Requiem of the Rose King Episode 3 Review

After the old-fashioned three-episode test, I feel it’s safe to say that Requiem of the Rose King is not living up to its artistic ambitions. There are absolutely moments that work—I love the psychedelic twist when Joan of Arc shows up, and the snowfall of red rose petals during Richard’s rampage is likewise effective. But there’s also a serious over-reliance on still shots backed up by faceless crowds, and those are dragging this down visually. That’s disappointing on a number of levels: the manga is beautiful, and the morphing of a rose-filled silhouette into Margaret should have worked as a symbol of her ambition but doesn’t least in part due to the fact that so much of this is visually lackluster.

It is also flying through the manga, although it’s worth noting for those of you reading along at home that this week’s episode opens with Act 2, Scene 1 of Henry the Sixth Part Three. Because I’m ever hopeful, this may indicate that the series is more interested in following Shakespeare than Aya Kanno, but that’s an admittedly far-fetched suggestion. In any event, this is an interesting moment if only because it’s a very close paraphrase of several very long speeches between Edward and Warwick in this scene, and while I dream of a more Elizabethan translation, the fact that it’s still recognizable is a nice touch. There is overall more of an old-fashioned sensibility to the subtitles this week, and that really works for this show, both as a work of historical fiction and as an adaptation of (an adaptation of) Shakespeare.

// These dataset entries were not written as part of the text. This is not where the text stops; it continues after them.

-- ==== Sys2Proof/Machine/Quant.lean ====
section
/-! DEFINITION. The quantizer's rows (R113 to R147): a quantize job that a drain or the collective engine runs in a slot
(QUANTIZE, QUANTIZE_DUAL, EXPAND, MX_IMPORT, MX_EXPORT), the same job through TENSOR_CONVERT, and the commands of
Table 4.7. -/

namespace Sys2Proof.Machine

/-- A unit from its UNIT code (Table 2.5). -/
def unitOf (code : BitVec 16) : UnitId := ⟨code.toNat / 4096, code.toNat % 4096⟩

/-- A unit that holds a quantizer: a core's drain or the collective engine (R113). -/
def UnitId.quantizes (u : UnitId) : Bool := (u.ty == 1 && decide (u.idx < 512)) || (u.ty == 3 && u.idx == 0)

/-- The effects that a job's counts have under each layout's TENSOR_ID (R144). -/
def JobOut.effects (o : JobOut) : Effects :=
  o.counts.foldl (fun (x : Effects) c => x.add (quantEffects c.1 c.2)) Effects.empty

/-- Plane conflicts and invalid patterns that a job's reads meet. -/
def State.jobReads (s : State) (ref : Option SlotRef) (j : QJob) : State := s.countRead ref (s.tdesc j.src) (s.jobBlocks j)

/-- A job that has passed its checks: its reads counted, its stores done, its counts charged. -/
def State.runJob (s : State) (ref : Option SlotRef) (j : QJob) : State × Nat :=
  let o := s.jobOut j (s.sourceVals j)
  let s1 := ((s.jobReads ref j).putsOut ref o.writes).charge ref o.effects
  ({ s1 with freeCtr := s1.freeCtr + o.frees }, o.blocks)

/-- A refused job: flagged, its slot ends with nothing written. Table 16.3 gives such a refusal no record. -/
def State.refuseQuant (s : State) (ref : SlotRef) : State := (s.stick Reg.QNT_STATUS 7).failRun (some ref)

/-- A job of a slot: the unit runs it where its descriptor has the row's OP. One with the OP of another row does nothing here
(log entry 6); an OP outside Table 4.1 is refused (R117). -/
def State.quantRow (s : State) (code : BitVec 16) (desc op : Nat) : State :=
  let u := unitOf code
  match s.runOf u with
  | none => s
  | some r =>
    if !u.quantizes then s
    else s.slotWork u r.ref [(desc, 64, false)] (fun s =>
      let j := s.qjob desc
      if j.op != op && inRange j.op 1 5 then s
      else if desc % 64 ≠ 0 then s.refuseQuant r.ref
      else match s.jobCheck j false with
        | some _ => s.refuseQuant r.ref
        | none => s.reach u r.ref (s.jobAccess j) (fun s => (s.runJob (some r.ref) j).1))

/-- QUANTIZE (R115). -/
def execQuantize (unit : BitVec 16) (desc : BitVec 64) (s : State) : Out := .next (s.quantRow unit desc.toNat 1)

/-- QUANTIZE_DUAL (R128). -/
def execQuantizeDual (unit : BitVec 16) (desc : BitVec 64) (s : State) : Out := .next (s.quantRow unit desc.toNat 2)

/-- EXPAND (R130). -/
def execExpand (unit : BitVec 16) (desc : BitVec 64) (s : State) : Out := .next (s.quantRow unit desc.toNat 3)

/-- MX_IMPORT (R111). -/
def execMxImport (unit : BitVec 16) (desc : BitVec 64) (s : State) : Out := .next (s.quantRow unit desc.toNat 4)

/-- MX_EXPORT (R112). -/
def execMxExport (unit : BitVec 16) (desc : BitVec 64) (s : State) : Out := .next (s.quantRow unit desc.toNat 5)

/-! ### Commands (Table 4.7) -/

/-- The unit that TENSOR_CONVERT names: a logical core's drain, or the collective engine. -/
def convertUnit (n : Nat) : Option UnitId := if n < 512 then some ⟨1, n⟩ else if n = 0xFFFF then some ⟨3, 0⟩ else none

/-- The unit has a slot in the frame now running (R146). -/
def State.slotInFrame (s : State) (u : UnitId) : Bool :=
  s.frameSlots.any (fun d => d.2.unit == u) || (s.runOf u).isSome || (u.ty == 1 && s.sts.reruns.any (fun x => x.1 == u.idx))

/-- The response of TENSOR_CONVERT: blocks processed and the first refused field. -/
def convertReply (blocks off : Nat) : List Byte := toLe 4 blocks ++ toLe 4 off

/-- A refusal that no field of the job carries (R581). -/
def State.convertNo (s : State) (x : Status) (detail : Nat) : Reply := ⟨x, detail, convertReply 0 0xFFFFFFFF, s⟩

/-- TENSOR_CONVERT (R146, R580 to R582). A job that names memory which admits no such access is refused with ADDR_INVALID;
poison in what it reads ends it with INTERNAL_ERROR (log entry 22). -/
def execTensorConvert (m : BitVec 6) (s : State) : Out :=
  .next (s.welfy 0x0620 m fun ps s =>
    let a := u64At ps 0
    match convertUnit (u16At ps 8) with
    | none => s.convertNo .badParam 8
    | some u =>
      if s.slotInFrame u then s.convertNo .runLock 0
      else if a % 64 ≠ 0 then (s.stick Reg.QNT_STATUS 7).convertNo .descInvalid 0
      else if !s.paramOk a 64 false then s.convertNo .addrInvalid 0
      else
        let j := s.qjob a
        match s.jobCheck j false with
        | some x => ⟨x.1, 0, convertReply 0 x.2, s.stick Reg.QNT_STATUS 7⟩
        | none =>
          if (s.firstBad (s.jobAccess j)).isSome then s.convertNo .addrInvalid 0
          else if s.accessFault (s.jobAccess j) then s.convertNo .internalError 0
          else
            let r := s.runJob none j
            r.1.ok (convertReply r.2 0xFFFFFFFF))

def qntCounters : List Nat :=
  [Reg.QNT_CNT_BLOCKS, Reg.QNT_CNT_ZERO, Reg.QNT_CNT_UNDERFLOW, Reg.QNT_CNT_SAT, Reg.QNT_CNT_FIT_CLIP,
   Reg.QNT_CNT_NONFIN, Reg.QNT_CNT_PLANE_CONFLICT, Reg.PRS_MISMATCH_CNT, Reg.SPL_OUT_BLOCKS, Reg.SPL_FB_BLOCKS,
   Reg.SPL_QUOTA_MISS, Reg.SPL_FB_EXHAUST]

/-- The counters of Table 4.6 that the response does not show and the clear also clears, and the first refusal's IDs. -/
def qntHidden : List Nat := [Reg.QNT_CNT_MX_REQUANT, Reg.QNT_CNT_MX_CLAMP, Reg.PRS_MISMATCH_A, Reg.PRS_MISMATCH_B]

/-- QUANT_COUNTERS (R144). -/
def execQuantCounters (m : BitVec 6) (s : State) : Out :=
  .next (s.welfy 0x0621 m fun ps s =>
    let d := s.regBytes qntCounters
    (if bit (u8At ps 0) 0 then s.clearRegs (qntCounters ++ qntHidden) else s).ok d)

/-- PRISM_SIGNS (R147): under the seed in force. -/
def execPrismSigns (m : BitVec 6) (s : State) : Out :=
  .next (s.welfy 0x0622 m fun ps s =>
    let i := u64At ps 8
    if i % 128 ≠ 0 then s.bad 8 else s.ok (philoxFixed s.seed (u32At ps 0) (i / 128)))

end Sys2Proof.Machine
end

That doesn’t stop things from being a combination of history and fantasy, of course. Most notable this week (apart from Joan) is that the Neville sisters’ ages appear to have been reversed. In real life, Anne was the younger sister of Isabel, but here Isabel can be heard addressing Anne as if she were the elder sibling. That doesn’t really matter in the scheme of things, but it did jump out at me. Other bits and pieces are nicely foreshadowed for us, such as when Edward promises Warwick, his kingmaker, that he’ll do whatever he says… and then mere moments later is sneaking off for an assignation with Elizabeth Woodville, the wife of the John Grey Richard slew last week.

Thus far the ladies are much more scheming than the men in this story. Margaret, despite her disgust with her husband Henry, is determined to do whatever it takes to get the throne back, while Elizabeth isn’t just making up to (or out with) Edward because he’s hot. No, she fully blames him for the death of her first husband, and she’s decided that seduction is the way to get her revenge. It’s not a terrible interpretation of how Edward went against his advisors to marry her in history, and most accounts do say that Elizabeth was both beautiful and intelligent, so it’s not entirely out of the realm of possibilities either. The fact that Edward is clearly painted as a womanizer before Elizabeth ever enters the scene certainly helps, too—prior to the battle where he takes the throne, we see him talking to a dark-haired woman before telling Warwick that he wanted to see his beloved. Sure, two years have passed between that moment and when Elizabeth storms the castle, but given Edward’s decree to George and Richard that they pick partners for the evening, it’s evident that he may not have changed all that much.

The theme of love is, thus far, almost more prevalent than that of war or power, although love can be a motive for both of those. Richard’s conversation with Joan touches on this: Richard tells her that he cannot fall in love, but Joan counters him with a reminder that he is both man and woman, both and neither at the same time. A love for his father was safe for Richard, because it came with no sexual or romantic expectations; in part that’s why he took York’s loss so hard. But Joan seems to suggest that at some point Richard will have to choose between his two halves, especially if he desires love. Ultimatums like that, even if they come from a dead girl, could be the driving force that breaks Richard’s soul.

Rating: 2.5/5 Stars.

Requiem of the Rose King is currently streaming on Funimation.